2. Die Berufung ist auch nicht zuzulassen, wenn das Vorbringen des Klägers, das Verwaltungsgericht habe den angebotenen Sachverständigenbeweis zur behaupteten technischen Unmöglichkeit einer Geländesicherung mittels den vom Bebauungsplan zugelassenen Stützmauern nicht eingeholt, als Geltendmachung eines Verfahrensmangels im Sinn von § 124 Abs. 2 Nr. 5 VwGO zu werten sein sollte.
Denn mit diesem Vorbringen wird kein Aufklärungsmangel (§ 86 Abs. 1 VwGO) dargetan. Das Gericht verletzt seine Pflicht zur erschöpfenden Sachverhaltsaufklärung grundsätzlich dann nicht, wenn es von einer Beweiserhebung absieht, die ein anwaltlich vertretener Beteiligter nicht ausdrücklich beantragt hat. Der Beweisantrag ist förmlich spätestens in der mündlichen Verhandlung zu stellen. Daran fehlt es. Die Aufklärungsrüge dient nicht dazu, Versäumnisse eines anwaltschaftlich vertretenen Verfahrensbeteiligten in der Tatsacheninstanz zu kompensieren und insbesondere Beweisanträge zu ersetzen, die ein Beteiligter zumutbarerweise hätte stellen können, jedoch zu stellen unterlassen hat. Das Beweisangebot des Klägers im Schriftsatz vom 7. September 2015 ist nur die Ankündigung eines Beweisantrags bzw. eine Beweisanregung, die § 86 Abs. 2 VwGO nicht unterfällt (vgl. BayVGH, B.v. 4.7.2018 – 9 ZB 17.1984 – juris Rn. 19 m.w.N.). Der Kläger hat im Übrigen auch nicht dargelegt, dass das Verwaltungsgericht auf der Grundlage seiner Rechtsauffassung Anlass zur weiteren Aufklärung hätte sehen müssen (vgl. Happ in Eyermann, VwGO, 14. Aufl. 2014, § 124a Rn. 75 m.w.N.).

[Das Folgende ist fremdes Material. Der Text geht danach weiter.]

-- ==== Sys2Proof/Certificates/Slice0/Obligations.lean ====
section
/-!
DEFINITION. The statements for the provers. `Yields c s P` says that command `c` completes in state `s` with a next state as
`P` says; `Keeps`, `StoresAt` and `OnlyRegs` are the frames of Sys2Proof/Safety.lean.
-/

open Sys2Proof Sys2Proof.Machine Sys2Proof.Machine.State

/-- S0 to S3 take header writes of the host port (while HPI_CTRL.CMD_EN is set), S4 to S7 those of application cores,
every other slot those of both; a command slot's header written by the other kind stays and SMW_ERR.ILLEGAL_OWN is
set. Where the requester may write: with OWN free now and device written, the header becomes the word written; with
OWN host now and free written, the slot becomes free with SEQ and LEN kept; in every other case the header stays and
SMW_ERR.ILLEGAL_OWN is set. The first two store the one header word and change no register; the others store nothing. (R107) -/
def Obligations.HostHeaderWrites : Prop :=
  ∀ (s : State) (r : Requester) (i : Nat) (w : Word), slotIndex i = true → hostView r = true →
    let port : Prop := r = .hostPort
    let serves : Prop := (i < 4 ∧ port ∧ s.on 0 F.HPI_CTRL_CMD_EN = true) ∨ (4 ≤ i ∧ i < 8 ∧ ¬port) ∨ 8 ≤ i
    let ignored (c : Instr) : Prop := Yields c s (fun t => t.mem = s.mem ∧ t.on 0 F.SMW_ERR_ILLEGAL_OWN = true ∧ t.pending = s.pending)
    (i < 8 → (i < 4 → ¬port) → (4 ≤ i → port) → ignored (.slotSubmit r i w) ∧ ignored (.slotConsume r i w)) ∧
    (serves → s.own i = 3 → hOwn w = 2 →
      Yields (.slotSubmit r i w) s (fun t => t.header i = w ∧ StoresAt (State.winKey (slotBase i)) 4 s t)) ∧
    (serves → s.own i = 1 → hOwn w = 3 →
      Yields (.slotConsume r i w) s (fun t =>
        t.header i = mkHeader 3 (hSeq (s.header i)) (hLen (s.header i)) ∧ StoresAt (State.winKey (slotBase i)) 4 s t)) ∧
    (serves → ¬(s.own i = 3 ∧ hOwn w = 2) → ¬(s.own i = 1 ∧ hOwn w = 3) →
      ignored (.slotSubmit r i w) ∧ ignored (.slotConsume r i w))

/-- SLOT_CLAIM makes the lowest free unreserved bulk slot device-owned and keeps its SEQ and LEN; SLOT_PUBLISH of a
device-owned bulk slot makes it host-owned with SEQ one more modulo 65 536 and the LEN given, and sets SMW_EVT.BULK;
SLOT_TAKE of a device-owned slot makes it free with SEQ kept and LEN 0. Each stores only that header word. (R109, R113) -/
def Obligations.DeviceHeaderWrites : Prop :=
  ∀ (s : State) (i : Nat) (w : Word),
    (s.nextBulk = some i → Yields .slotClaim s (fun t =>
      t.header i = mkHeader 2 (hSeq (s.header i)) (hLen (s.header i)) ∧ StoresAt (State.winKey (slotBase i)) 4 s t)) ∧
    (16 ≤ i → i < 78 → s.own i = 2 → Yields (.slotPublish i w) s (fun t =>
      t.header i = mkHeader 1 (hSeq (s.header i) + 1) (hLen w) ∧ t.on 0 F.SMW_EVT_BULK = true ∧
      ∀ a, a < State.winKey (slotBase i) ∨ State.winKey (slotBase i) + 4 ≤ a → t.byte a = s.byte a)) ∧
    (slotIndex i = true → s.own i = 2 → Yields (.slotTake i) s (fun t =>
      t.header i = mkHeader 3 (hSeq (s.header i)) 0 ∧ StoresAt (State.winKey (slotBase i)) 4 s t))

/-- For a word offset of the window inside a slot's payload: a host write to a slot that is not device-owned stores the
word and nothing else; to a device-owned slot it stores nothing and sets SMW_ERR.PAYLOAD_DROP. A host read of a
payload word of a device-owned slot returns the word, increments SMW_EARLY_READ.COUNT up to its maximum, notes the
slot, and changes no byte. A read that meets an uncorrectable error sets SMW_ERR.ECC_UNCORR; one that meets a
correctable error sets ECC_CORR and the error is gone (errors and what they leave in a word are the model's, log entry
116). (R110, R111) -/
def Obligations.WindowPayloadAccess : Prop :=
  ∀ (s : State) (r : Requester) (o i : Nat) (v : Word), hostView r = true → o % 4 = 0 → o < 0x100000 →
    slotAt o = some i → o ≠ slotBase i →
    (s.own i ≠ 2 → Yields (.payloadWrite r o v) s (fun t =>
      t.mword (State.winKey o) = v ∧ StoresAt (State.winKey o) 4 s t)) ∧
    (s.own i = 2 → Yields (.payloadWrite r o v) s (fun t =>
      t.mem = s.mem ∧ t.on 0 F.SMW_ERR_PAYLOAD_DROP = true)) ∧
    (s.own i = 2 → Yields (.earlyRead r o) s (fun t =>
      t.hpiOut = [s.mword (State.winKey o)] ∧
      t.rd 0 F.SMW_EARLY_READ_COUNT = min 65535 (s.rd 0 F.SMW_EARLY_READ_COUNT + 1) ∧
      t.rd 0 F.SMW_EARLY_READ_LAST_SLOT = i % 256 ∧ Keeps s t)) ∧
    (s.eccAt (State.winKey o) = some true → Yields (.earlyRead r o) s (fun t =>
      t.on 0 F.SMW_ERR_ECC_UNCORR = true ∧ t.upsets = s.upsets ∧ Keeps s t)) ∧
    (s.eccAt (State.winKey o) = some false → Yields (.earlyRead r o) s (fun t =>
      t.on 0 F.SMW_ERR_ECC_CORR = true ∧ t.eccAt (State.winKey o) = none ∧ Keeps s t))

/-- While the lead die executes firmware or the recovery service, STATUS_BLOCK_UPDATE writes the identifier word, the word
of the life-cycle state, status code and role, and the next package log entry number, leaves the heartbeat word and
every byte outside the block as it was; STATUS_HEARTBEAT adds one to word 6 and stores nothing else. (R114) -/
def Obligations.StatusBlockKept : Prop :=
  ∀ (s : State), s.leadAlive = true →
    Yields .statusBlockUpdate s (fun t =>
      t.mword (State.winKey 0) = BitVec.ofNat 32 0x4E445357 ∧
      t.mword (State.winKey 8) = BitVec.ofNat 32 (s.bootMode + 16 * s.lifeState + 256 * s.statCode + 2048 * s.role) ∧
      t.mword (State.winKey 24) = s.mword (State.winKey 24) ∧
      t.mword (State.winKey 28) = BitVec.ofNat 32 (s.logs.get 0).next ∧
      (∀ a, a < State.winKey 0 ∨ State.winKey 0 + 72 ≤ a → t.byte a = s.byte a) ∧ t.pending = s.pending) ∧
    Yields .statusHeartbeat s (fun t =>
      t.mword (State.winKey 24) = s.mword (State.winKey 24) + 1 ∧ StoresAt (State.winKey 24) 4 s t)

/-- With the port enabled: an aligned one-word read of a slot's header without a memory error returns it and changes
nothing else; a misaligned read returns zeros in every word and sets MISALIGN only; an aligned one-word write of a
payload word of a slot that is not device-owned stores that word only; a misaligned write changes nothing but
MISALIGN; a write cut short inside a word discards that word and sets SHORT; opcode 0x05 returns HPI_STAT with IRQ set
exactly when an enabled SMW_EVT bit is set; an opcode that is none of the three sets BAD_OPC only. (R126, R481, R128) -/
def Obligations.HostPortTransactions : Prop :=
  ∀ (s : State) (i o n addr : Nat) (ws : List Word) (short : Bool) (v : Word) (op : Byte), s.on 0 F.HPI_CTRL_EN = true →
    (slotIndex i = true → s.eccAt (State.winKey (slotBase i)) = none → Yields (.hpiReadWords (slotBase i) 1) s (fun t => t = { s with hpiOut := [s.header i] })) ∧
    (addr % 4 ≠ 0 → Yields (.hpiReadWords addr n) s (fun t =>
      t = { s.wr 0 F.HPI_STAT_MISALIGN 1 with hpiOut := List.replicate n 0 })) ∧
    (addr % 4 ≠ 0 → Yields (.hpiWriteWords addr ws short) s (fun t => t = s.wr 0 F.HPI_STAT_MISALIGN 1)) ∧
    (o % 4 = 0 → o < 0x100000 → slotAt o = some i → o ≠ slotBase i → s.own i ≠ 2 →
      Yields (.hpiWriteWords o [v] false) s (fun t => t.mword (State.winKey o) = v ∧ StoresAt (State.winKey o) 4 s t)) ∧
    (addr % 4 = 0 → Yields (.hpiWriteWords addr [] true) s (fun t => t = s.wr 0 F.HPI_STAT_SHORT 1)) ∧
    Yields .hpiReadStat s (fun t => ∃ w : Word, t = { s with hpiOut := [w] } ∧
      (w.getLsbD 0 = true ↔
        s.word (fldAddr 0 F.SMW_EVT_ERR 0 0) &&& s.word (fldAddr 0 F.SMW_IEN_EN 0 0) ≠ 0) ∧
      w.getLsbD 3 = s.on 0 F.HPI_STAT_MISALIGN) ∧
    (op ≠ 0x3B → op ≠ 0x32 → op ≠ 0x05 → Yields (.badOpc op) s (fun t => t = s.wr 0 F.HPI_STAT_BAD_OPC 1))

/-- For each operation of the engine's table, asked for by a requester that has a partition: with a root secret and fewer
than eight requests waiting, the request goes to the end of the queue with its operation code and the requester's
operand registers, and KEY_OPRES.QUEUED is set; with eight waiting, the queue stays and KEY_OPRES shows DONE with
BUSY; without a root secret, DONE with WRONG_STATE. No other register, no byte of memory and no slot changes.
Requesters without a partition change nothing but the event log. (R35, R92, R93, R103) -/
def Obligations.KeyRequestTaken : Prop :=
  ∀ (s : State) (r : Requester) (w : Word) (e : Nat × Instr),
    e ∈ [(0x0, .enc r w), (0x1, .dec r w), (0x2, .cmac r w), (0x3, .cmacChk r w), (0x4, .sign r w), (0x5, .ecdh r w),
         (0x6, .wrap r w), (0x7, .unwrap r w), (0x8, .derive r w), (0x9, .migrate r w), (0xA, .genkey r w),
         (0xB, .pubkey r w), (0xC, .sha256 r w), (0xD, .sha384 r w), (0xE, .verify r w), (0xF, .random r w)] →
    ((partition r).isSome = true →
      (s.keys.root.isSome = true → s.keys.queue.length < 8 → Yields e.2 s (fun t =>
        t.keys.queue = s.keys.queue ++ [s.keyReq r e.1 w.toNat] ∧
        t.opReg (keyBank r) 5 = s.opReg (keyBank r) 5 ||| 0x200 ∧
        t.keys.cache = s.keys.cache ∧ t.regs = s.regs ∧ Keeps s t)) ∧
      (s.keys.root.isSome = true → 8 ≤ s.keys.queue.length → Yields e.2 s (fun t =>
        t.keys.queue = s.keys.queue ∧ t.opReg (keyBank r) 5 = 0x106 ∧ t.regs = s.regs ∧ Keeps s t)) ∧
      (s.keys.root.isSome = false → Yields e.2 s (fun t =>
        t.keys.queue = s.keys.queue ∧ t.opReg (keyBank r) 5 = 0x103 ∧ t.regs = s.regs ∧ Keeps s t))) ∧
    ((partition r).isSome = false → Yields e.2 s (fun t =>
      t.keys = s.keys ∧ t.regs = s.regs ∧ Keeps s t))
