-- ==== Sys2Proof/Tests/Slice0.lean ====
section
/-!
SUPPORT. Tests of the model: the well-formedness checks refuse an ill-formed command, small steps with expected results from
the spec, and a witness for the hypotheses of every statement.
-/

namespace Sys2Proof.Tests

open Sys2Proof Sys2Proof.Machine Sys2Proof.Machine.State

/-! ## Small states and operands -/

/-- A machine-mode core of the lead die. -/
def appLead : Requester := .app 0 0 false

/-- A user-mode core of the lead die. -/
def appUser : Requester := .app 0 0 true

/-- A key-store request of the lead die's core. -/
def ask (op slot : Nat) : KeyReq :=
  { who := appLead, op := op, slot := slot, target := 0, src := 0x10000000, dst := 0x10000000, aux := 0x10000100, len := 4,
    aad := 0 }

/-- A hash request. -/
def askSha : KeyReq := ask 0xC 0

/-- A request for random bytes. -/
def askRnd : KeyReq := ask 0xF 0

/-- An encryption with a slot that holds no key. -/
def askEnc : KeyReq := ask 0x0 20

/-- Reset with a root secret. -/
def rootState : State := { State.reset with keys := { State.reset.keys with root := some [1] } }

/-- With a hash waiting. -/
def rootAsk : State := { rootState with keys := { rootState.keys with queue := [askSha] } }

/-- With a full queue. -/
def rootFull : State := { rootState with keys := { rootState.keys with queue := List.replicate 8 askEnc } }

/-- With a hash running. -/
def rootRun : State := { rootState with keys := { rootState.keys with running := some (askSha, []) } }

/-- With a decryption running. -/
def decRun : State := { rootState with keys := { rootState.keys with running := some (ask 1 20, []) } }

/-- Reset at a stage of a power-down. -/
def atStage (p : PdStage) : State := { State.reset with pkg := { State.reset.pkg with pd := p } }

/-- Reset with four dies present. -/
def dies4 : State := State.reset.wr pkgDie F.PKG_DIES_PRESENT 15

/-- A restart into the life-cycle state 2 without a wipe. -/
def rst2 : Restart := { meterToo := false, newState := some 2, mask := 0, ownerHash := [] }

/-- Reset with that restart due. -/
def restartDue : State := { State.reset with lcs := { State.reset.lcs with restart := some rst2 } }

/-- A lead die running its set, with a port die that has reported. -/
def leadUp : State :=
  let s := State.reset.wr pkgDie F.PKG_DIES_LEAD_OK 1
  { s with pkg := { s.pkg with die := #v[.running, .boot, .off, .off, .off, .off, .off, .off], booted := true },
           lcs := { s.lcs with reported := Vector.replicate 8 true } }

/-- The lead die in its thermal shut-down. -/
def hotDie : State := { State.reset with pkg := { State.reset.pkg with die := State.reset.pkg.die.set 0 .thermal } }
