-- ==== Sys2Proof/Syntax.lean ====
section
/-! DEFINITION. The sequencer positions and the one inductive of instructions: the six host commands with their
operands (spec/30_encoding.md R75, R76) and the twelve micro-operations (R80). -/

namespace Sys2Proof

/-- SEQ, the sequencer position (spec/10_state.md R30). Only the reachable values exist (R80, U5): ITER and SLOT
are 0 outside ROUND. -/
inductive Seq where
  | idle
  | inject
  | round (iter : Fin 10) (slot : Fin 8)
  | feedfwd
  | emit
  | xorchunk
  deriving DecidableEq, Repr

/-- One constructor per row of spec/opcode_table.json. A quarter-round micro-operation carries the ITER field of the
SEQ value that selects it (R80): the mask 0x387 ignores it in the selection, the advance of R140 reads it. -/
inductive Instr where
  /-- R171. -/
  | reset
  /-- R172. -/
  | status
  /-- R173, the 32 key bytes. -/
  | loadkey (key : Vector Byte 32)
  /-- R174, the 12 nonce bytes. -/
  | loadnonce (nonce : Vector Byte 12)
  /-- R175, the block counter. -/
  | block (ctr : Word)
  /-- R176, the start counter and the data; LEN is the length of the data (R82). -/
  | process (ctr : Word) (data : List Byte)
  /-- R139. -/
  | inject
  /-- R114. -/
  | qr0 (iter : Fin 10)
  /-- R115. -/
  | qr1 (iter : Fin 10)
  /-- R116. -/
  | qr2 (iter : Fin 10)
  /-- R117. -/
  | qr3 (iter : Fin 10)
  /-- R118. -/
  | qr4 (iter : Fin 10)
  /-- R119. -/
  | qr5 (iter : Fin 10)
  /-- R120. -/
  | qr6 (iter : Fin 10)
  /-- R121. -/
  | qr7 (iter : Fin 10)
  /-- R141. -/
  | feedfwd
  /-- R142. -/
  | emit
  /-- R161. -/
  | xorchunk
  deriving DecidableEq, Repr

/-- What selects an instruction: the bytes of a host command (R74) or a 10-bit SEQ value (R80). -/
inductive Code where
  | bytes (bs : List Byte)
  | seq (w : BitVec 10)
  deriving DecidableEq, Repr

/-- The decoder's three answers on the bytes that have arrived (R78): a command and the bytes after it, an illegal
opcode byte (consumed alone) and the bytes after it, or nothing consumed. -/
inductive Decoded where
  | command (i : Instr) (rest : List Byte)
  | illegal (opcode : Byte) (rest : List Byte)
  | incomplete
  deriving DecidableEq, Repr

/-- What a 10-bit SEQ value selects (R80): nothing in IDLE, a micro-operation, or it is one of the values no run
reaches (U5). -/
inductive SeqDecoded where
  | idle
  | micro (i : Instr)
  | unreachable (w : BitVec 10)
  deriving DecidableEq, Repr

end Sys2Proof
end

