-- ==== Sys2Proof/Machine/StreamFn.lean ====
section
/-! DEFINITION. Function level: the stream function, its overflow check and the XOR of one chunk
(spec/43_stream.md R150 to R161). -/

namespace Sys2Proof.Machine

/-- The counter START + i of chunk i, an integer sum (R105, R152). Where it does not fit the 32-bit latch J, which the
check of R154 excludes, a free value (log entry 8). -/
def chunkCounter (start : Word) (i : Nat) : Word :=
  if start.toNat + i < 2 ^ 32 then BitVec.ofNat 32 (start.toNat + i) else Config.freeCounter start i

/-- The counter overflow condition on integers (R154, R221). -/
def counterOverflow (start : Word) (len : Nat) : Bool :=
  decide (1 ≤ chunkCount len ∧ start.toNat + (chunkCount len - 1) > 2 ^ 32 - 1)

/-- One pass of the loop body of R161: byte 64 i + j of the output. -/
def xorByte (dbuf : List Byte) (ks : Vector Byte 64) (i : Nat) (obuf : List Byte) (j : Nat) : List Byte :=
  match memRead dbuf (64 * i + j), ks[j]? with
  | some d, some k => memWrite obuf (64 * i + j) (xor8 d k)
  | _, _ => obuf

/-- The loop of XORCHUNK over chunk i (R153, R161). -/
def xorChunk (dbuf : List Byte) (ks : Vector Byte 64) (i : Nat) (obuf : List Byte) : List Byte :=
  (List.range (chunkLen dbuf.length i)).foldl (xorByte dbuf ks i) obuf

/-- One chunk of STREAMFN: its keystream block, then the XOR (R155). -/
def streamChunk (key : Vector Word 8) (nonce : Vector Word 3) (start : Word) (data obuf : List Byte) (i : Nat) :
    List Byte :=
  xorChunk data (ksBlock key nonce (chunkCounter start i)) i obuf

/-- The chunks of one request computed in the given order (R62, R160). -/
def streamInOrder (key : Vector Word 8) (nonce : Vector Word 3) (start : Word) (data : List Byte)
    (order : List Nat) : List Byte :=
  order.foldl (streamChunk key nonce start data) (List.replicate data.length 0)

/-- STREAMFN (R155), none for CounterOverflow. -/
def streamFn (key : Vector Word 8) (nonce : Vector Word 3) (start : Word) (data : List Byte) :
    Option (List Byte) :=
  if counterOverflow start data.length then none
  else some (streamInOrder key nonce start data (List.range (chunkCount data.length)))

end Sys2Proof.Machine
end

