-- ==== Sys2Proof/Machine/Step.lean ====
section
/-! DEFINITION. One step of the CORE. -/

namespace Sys2Proof.Machine

/-- One step: what fetch selects, run by exec (spec/00_scope.md R4, R8). -/
def step (s : State) : Host.Outcome State Fault Refusal :=
  match fetch s with
  | .run i s' => exec i s'
  | .done s' => .next s'

/-- s with the instruction of a table word placed where the next step fetches it (log entries 17 and 18). -/
def State.withFetchWord (s : State) (nbits w : Nat) : State := placeCode s (tableCode nbits w)

end Sys2Proof.Machine
end

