-- ==== Sys2Proof/Tests/Slice0.lean ====
section
/-! SUPPORT. The model's own tests: the vectors of spec/95_test_vectors.md (V and P numbers in the docstrings), and for
every statement with hypotheses a witness that meets them. No expected value comes from the model. -/

namespace Sys2Proof.Tests

-- One theorem at a time: each thread of the parallel elaboration reserves memory of its own.
set_option Elab.async false

open Sys2Proof.Machine

/-- The outcome is a next state with property p. -/
def nextSat (o : Host.Outcome State Fault Refusal) (p : State → Bool) : Bool :=
  match o with
  | .next t => p t
  | .fault _ => false
  | .refused _ => false

/-- The key bytes 00 01 .. 1f of V20. -/
def keyBytes : Vector Byte 32 := Vector.ofFn fun i => BitVec.ofNat 8 i.val

/-- The nonce bytes of V20. -/
def nonceBytes : Vector Byte 12 := #v[0x00, 0x00, 0x00, 0x09, 0x00, 0x00, 0x00, 0x4a, 0x00, 0x00, 0x00, 0x00]

/-- The reset state with the zero key and nonce loaded (start of P6). -/
def zeroLoaded : State := { State.reset with keyv := true, noncev := true }

/-- The end state of P1, key and nonce of V20 loaded. -/
def loadedV20 : State :=
  { State.reset with
    key := #v[0x03020100, 0x07060504, 0x0b0a0908, 0x0f0e0d0c, 0x13121110, 0x17161514, 0x1b1a1918, 0x1f1e1d1c]
    nonce := #v[0x09000000, 0x4a000000, 0x00000000]
    keyv := true
    noncev := true }

/-- FAULT = 1 after a fault entry (V56). -/
def faulted1 : State := { State.reset with fault := 1 }

/-- BLOCK 1 of P5 accepted, before its step 0. -/
def blockStarted : State := { loadedV20 with start := 1, seq := .inject }

/-- P5 before step n of the first eight quarter-rounds: the matrix as given, SEQ at slot n. -/
def atSlot (m : StateMatrix) (n : Fin 8) : State := { blockStarted with x := m, j := 1, seq := .round 0 n }

/-- V20, INIT. -/
def initV20 : StateMatrix :=
  #v[0x61707865, 0x3320646e, 0x79622d32, 0x6b206574,
    0x03020100, 0x07060504, 0x0b0a0908, 0x0f0e0d0c,
    0x13121110, 0x17161514, 0x1b1a1918, 0x1f1e1d1c,
    0x00000001, 0x09000000, 0x4a000000, 0x00000000]

/-- V20, after the column round of iteration 0. -/
def colV20 : StateMatrix :=
  #v[0xabbaa25c, 0x1efa51ea, 0x7354fbdf, 0x83d2dc69,
    0x3a465196, 0x1c7e64f6, 0xb12fb628, 0xf05b6976,
    0x6b3ca454, 0x08eb14b1, 0xbf8a9ac9, 0xe444df3b,
    0xdec62ed2, 0x8862cc77, 0x6e35b345, 0x52a647f1]

/-- V20, after iteration 0. -/
def iter0V20 : StateMatrix :=
  #v[0xcd52e917, 0x85ab03b4, 0xb3457395, 0xf96de7dd,
    0xc4b7cd22, 0x5c2e187a, 0xc95eb461, 0x316c801a,
    0x7bf7d740, 0x7eddd644, 0xf1a1bdf5, 0x761246ca,
    0x6b0d58a3, 0x6798471a, 0xd737f167, 0xf173888d]

/-- V20, after iteration 1. -/
def iter1V20 : StateMatrix :=
  #v[0xcf1a7584, 0x048927ec, 0x54051fda, 0xc244ff28,
    0x901d2f40, 0x7974b81c, 0x378dcfb4, 0xcd47fd0e,
    0x2dafb216, 0x27c89cd6, 0xcd3c9aa0, 0x79fc89c7,
    0x10aef18d, 0x16218765, 0x68f76705, 0x04d6ee22]

/-- V20, PERMUTE(INIT). -/
def permV20 : StateMatrix :=
  #v[0x837778ab, 0xe238d763, 0xa67ae21e, 0x5950bb2f,
    0xc4f2d0c7, 0xfc62bb2f, 0x8fa018fc, 0x3f5ec7b7,
    0x335271c2, 0xf29489f3, 0xeabda8fc, 0x82e46ebd,
    0xd19c12b4, 0xb04e16de, 0x9e83d0cb, 0x4e3c50a2]

/-- V20, after FEEDFWD. -/
def sumV20 : StateMatrix :=
  #v[0xe4e7f110, 0x15593bd1, 0x1fdd0f50, 0xc47120a3,
    0xc7f4d1c7, 0x0368c033, 0x9aaa2204, 0x4e6cd4c3,
    0x466482d2, 0x09aa9f07, 0x05d7c214, 0xa2028bd9,
    0xd19c12b5, 0xb94e16de, 0xe883d0cb, 0x4e3c50a2]

/-- V20, the keystream block. -/
def block20 : List Byte :=
  [0x10, 0xf1, 0xe7, 0xe4, 0xd1, 0x3b, 0x59, 0x15, 0x50, 0x0f, 0xdd, 0x1f, 0xa3, 0x20, 0x71, 0xc4] ++
  [0xc7, 0xd1, 0xf4, 0xc7, 0x33, 0xc0, 0x68, 0x03, 0x04, 0x22, 0xaa, 0x9a, 0xc3, 0xd4, 0x6c, 0x4e] ++
  [0xd2, 0x82, 0x64, 0x46, 0x07, 0x9f, 0xaa, 0x09, 0x14, 0xc2, 0xd7, 0x05, 0xd9, 0x8b, 0x02, 0xa2] ++
  [0xb5, 0x12, 0x9c, 0xd1, 0xde, 0x16, 0x4e, 0xb9, 0xcb, 0xd0, 0x83, 0xe8, 0xa2, 0x50, 0x3c, 0x4e]

/-- V21, zero key and nonce, counter 0. -/
def block21 : List Byte :=
  [0x76, 0xb8, 0xe0, 0xad, 0xa0, 0xf1, 0x3d, 0x90, 0x40, 0x5d, 0x6a, 0xe5, 0x53, 0x86, 0xbd, 0x28] ++
  [0xbd, 0xd2, 0x19, 0xb8, 0xa0, 0x8d, 0xed, 0x1a, 0xa8, 0x36, 0xef, 0xcc, 0x8b, 0x77, 0x0d, 0xc7] ++
  [0xda, 0x41, 0x59, 0x7c, 0x51, 0x57, 0x48, 0x8d, 0x77, 0x24, 0xe0, 0x3f, 0xb8, 0xd8, 0x4a, 0x37] ++
  [0x6a, 0x43, 0xb8, 0xf4, 0x15, 0x18, 0xa1, 0x1c, 0xc3, 0x87, 0xb6, 0x69, 0xb2, 0xee, 0x65, 0x86]
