-- ==== Sys2Proof/Machine/Core.lean ====
section
/-! DEFINITION. The machine behind the host's interface. -/

noncomputable section

def Sys2Proof.core : Host.Core := { State := Sys2Proof.Machine.State, Fault := Sys2Proof.Machine.Fault, Refusal := Sys2Proof.Machine.Refusal, step := Sys2Proof.Machine.step, reset := Sys2Proof.Machine.State.reset }

end
end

Das Vorbringen lässt auch keinen Gehörsverstoß erkennen. Zwar mag es der Anspruch auf Gewährung rechtlichen Gehörs gebieten, auch im Falle einer vorangegangenen Verzichtserklärung gemäß § 101 Abs. 2 VwGO einen neuen Beweisantrag entsprechend einem in der mündlichen Verhandlung gestellten Beweisantrag zu behandeln und über ihn vor der Sachentscheidung zu entscheiden. Anders verhält es sich, wenn der Beweisantrag vor oder gleichzeitig mit dem Verzicht auf mündliche Verhandlung gestellt worden ist (vgl. BVerwG, B.v. 10.11.2013 – 1 B 15/13 – juris Rn. 7). So liegt es hier. Das Beweisangebot des Klägers ist mit Schriftsatz vom 7. September 2015 und damit vor dem Verzicht auf mündliche Verhandlung durch den Schriftsatz des Klägers vom 12. Mai 2016 erfolgt.
Die Kostenentscheidung folgt aus § 154 Abs. 2 und § 162 Abs. 3 VwGO.
Die Streitwertfestsetzung beruht auf § 47 und § 52 Abs. 1 GKG; sie folgt der Festsetzung des Verwaltungsgerichts, gegen die keine Einwände erhoben wurden.
Dieser Beschluss ist unanfechtbar (§ 152 Abs. 1 VwGO). Mit der Ablehnung des Zulassungsantrags wird das Urteil des Verwaltungsgerichts rechtskräftig (§ 124a Abs. 5 Satz 4 VwGO).